O Superior Tribunal de Justiça (STJ) revogou o habeas corpus concedido ao rapper Mauro Davi dos Santos Nepomuceno, conhecido como Oruam, e restabeleceu sua prisão preventiva. A decisão, tomada nesta segunda-feira (2) pelo ministro Joel Ilan Paciornik, foi motivada pelo descumprimento sucessivo da medida cautelar de uso de tornozeleira eletrônica.

No despacho, o ministro destacou que Oruam permaneceu longos períodos sem bateria na tornozeleira, especialmente à noite e durante os fins de semana, gerando “lacunas nos mapas de movimentação do acusado” e tornando a fiscalização “ineficaz”. Um relatório de monitoramento apontou 28 interrupções em um período de 43 dias, entre 30 de setembro e 12 de novembro do ano passado.
Paciornik afirmou que “as 28 interrupções em um período de 43 dias extrapolam, em muito, um mero ‘problema de carregamento’. Tal conduta compromete diretamente o controle estatal sobre a liberdade do acusado, inviabilizando o monitoramento de seus deslocamentos e frustrando a fiscalização imposta pelo Juízo”. O ministro ainda ressaltou o risco de fuga devido à “falta de carga da tornozeleira e ao desrespeito do acusado para com as medidas cautelares impostas”, além de afirmar que o rapper “denota não guardar qualquer respeito, não somente às autoridades policiais, mas também às decisões judiciais”.
A defesa de Oruam justificou as falhas como “mero descarregamento de bateria” e argumentou que o relatório não apontava “qualquer tipo de desrespeito geral ou específico, nem o descumprimento de outras cautelares, afastando qualquer argumentação que sustente a necessidade de retorno ao regime prisional ou qualquer tipo de agravamento”. A explicação não foi acolhida pelo STJ, que considerou que “a inobservância reiterada da obrigação de manter a tornozeleira eletrônica carregada não caracteriza mera irregularidade administrativa, mas comportamento que revela risco concreto à ordem pública e à aplicação da lei penal”.

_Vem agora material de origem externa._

-- ==== Sys2Proof/Decode.lean ====
section
/-! DEFINITION. Field extraction, byte order, the classification of words by slot (30_encoding.md), the encoder,
and the decoder of bytes. -/

namespace Sys2Proof

/-! ### Byte order (20_memory.md R61) -/

/-- `Word(a)` from the four bytes at `a`, `a+1`, `a+2`, `a+3`: the first byte is the least significant. The
byte-to-bit expansion of "little-endian" is the spec's own general-knowledge passage (log 12). -/
def leWord (b0 b1 b2 b3 : Byte) : Word := b3 ++ b2 ++ b1 ++ b0

/-- The four bytes of a word in address order. -/
def leBytes (w : Word) : List Byte :=
  [w.extractLsb' 0 8, w.extractLsb' 8 8, w.extractLsb' 16 8, w.extractLsb' 24 8]

/-- The words of a run of bytes; 1 to 3 bytes left over form no word (20_memory.md R62). -/
def wordsOf : List Byte → List Word
  | b0 :: b1 :: b2 :: b3 :: rest => leWord b0 b1 b2 b3 :: wordsOf rest
  | _ => []

/-! ### Fields (30_encoding.md R98) -/

/-- The top byte, `w[31:24]`. -/
def topByte (w : Word) : Byte := w.extractLsb' 24 8

/-- `w[23:0]`, the source's `word & 0x00FFFFFF`. -/
def payloadOf (w : Word) : BitVec 24 := w.extractLsb' 0 24

/-- `w[28:24]`. -/
def channelCodeOf (w : Word) : BitVec 5 := w.extractLsb' 24 5

/-- `w[31]`. -/
def reservedHighBit (w : Word) : Bool := w.getLsbD 31

/-- `w[30]`. -/
def overflowFlag (w : Word) : Bool := w.getLsbD 30

/-- `w[29]`. -/
def gapFlagOf (w : Word) : Bool := w.getLsbD 29

/-- `w[26]`, top-byte bit 2. -/
def rawModeOf (w : Word) : Bool := w.getLsbD 26

/-- `w[29:24]` of an overflow word, which has no effect (30_encoding.md R96). -/
def ignoredOf (w : Word) : BitVec 6 := w.extractLsb' 24 6

/-- `w[30:0]` of a header word, discarded (30_encoding.md R94). -/
def discardedOf (w : Word) : BitVec 31 := w.extractLsb' 0 31

/-- `DescValid(w)`, 30_encoding.md R99: the top byte with the raw-mode bit masked out is the sync constant. -/
def descValid (w : Word) : Bool := topByte w &&& 0xFB#8 == 0xC1#8

/-! ### Classification (30_encoding.md R100) -/

/-- The result of the tag decomposer (43_event_words.md R180). -/
inductive Tag where
  | reserved
  | overflowMarker (value : BitVec 24)
  | eventFields (code : BitVec 5) (gap : Bool) (time : BitVec 24)
deriving DecidableEq, Repr

/-- `Decompose(w)`, 43_event_words.md R180: the reserved bit is tested first. -/
def decompose (w : Word) : Tag :=
  if reservedHighBit w then .reserved
  else if overflowFlag w then .overflowMarker (payloadOf w)
  else .eventFields (channelCodeOf w) (gapFlagOf w) (payloadOf w)

/-- The class of a word in an EVENT slot: the dispatch of 43_event_words.md R180. -/
def decodeEvent (w : Word) : Instr :=
  match decompose w with
  | .reserved => .evtRsv (overflowFlag w) (gapFlagOf w) (channelCodeOf w) (payloadOf w)
  | .overflowMarker v => .ovf (ignoredOf w) v
  | .eventFields c g t => if c.toNat < 2 then .evtLowch g c t else .evt g c t

/-- The class of a word in slot 0 (41_descriptor.md R160, R162). -/
def decodeDescriptor (w : Word) : Instr :=
  if descValid w then .desc (rawModeOf w) (payloadOf w) else .descBad w

/-- The class of a word in slot 1 (42_header.md R170, R171). -/
def decodeHeader (w : Word) : Instr :=
  if reservedHighBit w then .hdrBad (discardedOf w) else .hdr (discardedOf w)

/-- The class of a word in slot LENGTH: bits do not tell LEN from TRAILER, only whether the body it announces can
be read in full does (30_encoding.md R97, R100). -/
def decodeLength (bodyPresent : Bool) (w : Word) : Instr :=
  if bodyPresent then .len w else .trailer w

/-- The class of a word in its slot, total on all words (30_encoding.md R100). `bodyPresent` is read in slot
LENGTH only. -/
def classify (slot : Slot) (bodyPresent : Bool) (w : Word) : Instr :=
  match slot with
  | .length => decodeLength bodyPresent w
  | .descriptor => decodeDescriptor w
  | .header => decodeHeader w
  | .event => decodeEvent w

/-- Why bytes hold no instruction. -/
inductive DecodeError where
  /-- Fewer than four bytes: a word is "never partially consumed" (20_memory.md R62). Safe: nothing is decoded. -/
  | partialWord
deriving DecidableEq, Repr

/-- What the decoder makes of bytes: the first word's instruction and the bytes after it, or a rejection. -/
inductive Decoded where
  | instr (i : Instr) (rest : List Byte)
  | rejected (why : DecodeError)
deriving DecidableEq, Repr

/-- The decoder, total on any bytes: every word is 32 bits (30_encoding.md R91) and every word has a class in
every slot (R100), so bytes are rejected only where they hold no whole word. -/
def decodeBytes (slot : Slot) (bodyPresent : Bool) : List Byte → Decoded
  | b0 :: b1 :: b2 :: b3 :: rest => .instr (classify slot bodyPresent (leWord b0 b1 b2 b3)) rest
  | _ => .rejected .partialWord

/-! ### The encoder (30_encoding.md R92 to R97, R106) -/

/-- The word of an instruction, from the bit tables of 30_encoding.md R92 to R97. -/
def encode : Instr → Word
  | .len L => L
  | .trailer T => T
  | .desc rawMode timePerBin => 0b11000#5 ++ BitVec.ofBool rawMode ++ 0b01#2 ++ timePerBin
  | .descBad w => w
  | .hdr d => 0#1 ++ d
  | .hdrBad d => 1#1 ++ d
  | .evtRsv o g c p => 1#1 ++ BitVec.ofBool o ++ BitVec.ofBool g ++ c ++ p
  | .ovf ig v => 0b01#2 ++ ig ++ v
  | .evtLowch g c t => 0b00#2 ++ BitVec.ofBool g ++ c ++ t
  | .evt g c t => 0b00#2 ++ BitVec.ofBool g ++ c ++ t

/-- The bytes of an instruction in address order. -/
def encodeBytes (i : Instr) : List Byte := leBytes (encode i)

/-- The answer to "is the body present?" under which a LENGTH word is of the class of `i`
(30_encoding.md R100 rows 1 and 2). -/
def Instr.bodyPresent : Instr → Bool
  | .len _ => true
  | .trailer _ => false
  | .desc _ _ => false
  | .descBad _ => false
  | .hdr _ => false
  | .hdrBad _ => false
  | .evtRsv _ _ _ _ => false
  | .ovf _ _ => false
  | .evtLowch _ _ _ => false
  | .evt _ _ _ => false

/-! ### Words given without a stream (log 7) -/

/-- The slot in which a word given alone is read: slot 0 for a word that passes the descriptor's sync check, the
EVENT slot for any other. DESIGN CHOICE (log 7): a word's bits do not give its slot (30_encoding.md R90); the
descriptor is the one word that carries a sync constant, and event words are what the named block decomposes. -/
def tableSlot (w : Word) : Slot := if descValid w then .descriptor else .event

/-- The word of a table row: `nbits` bits given, the bits above them 0. -/
def tableWord (nbits w : Nat) : Word := BitVec.ofNat 32 (w % 2 ^ nbits)

/-- What the decoder reads from the bytes of a word given alone (log 7); `none` where `nbits` is more than the
32 bits every word has (30_encoding.md R91). -/
def decodeTableWord (nbits w : Nat) : Option Instr :=
  if nbits ≤ 32 then
    match decodeBytes (tableSlot (tableWord nbits w)) false (leBytes (tableWord nbits w)) with
    | .instr i _ => some i
    | .rejected _ => none
  else none

end Sys2Proof
end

A ação que resultou na prisão do rapper começou na noite de 21 de julho de 2025, quando policiais da Delegacia de Repressão a Entorpecentes (DRE) cumpriram mandado de busca e apreensão contra um adolescente infrator da chamada “Equipe do Ódio”, ligada ao Comando Vermelho. O jovem, que integrava o grupo e havia deixado de cumprir medidas socioeducativas em regime de semiliberdade, fugiu após o carro da polícia ser apedrejado por Oruam e outros presentes no imóvel. Um dos envolvidos, Paulo Ricardo de Paula Silva de Moraes, o Boca Rica, foi preso em flagrante. Vídeos gravados pelos próprios jovens foram usados pela DRE para embasar o inquérito que levou ao mandado de prisão contra o cantor.
Oruam permaneceu mais de 60 dias preso no Complexo de Gericinó, na Zona Oeste do Rio, até conseguir a revogação da prisão no STJ. Com a decisão desta segunda-feira, o rapper retorna ao regime prisional.
Com informações de O Globo.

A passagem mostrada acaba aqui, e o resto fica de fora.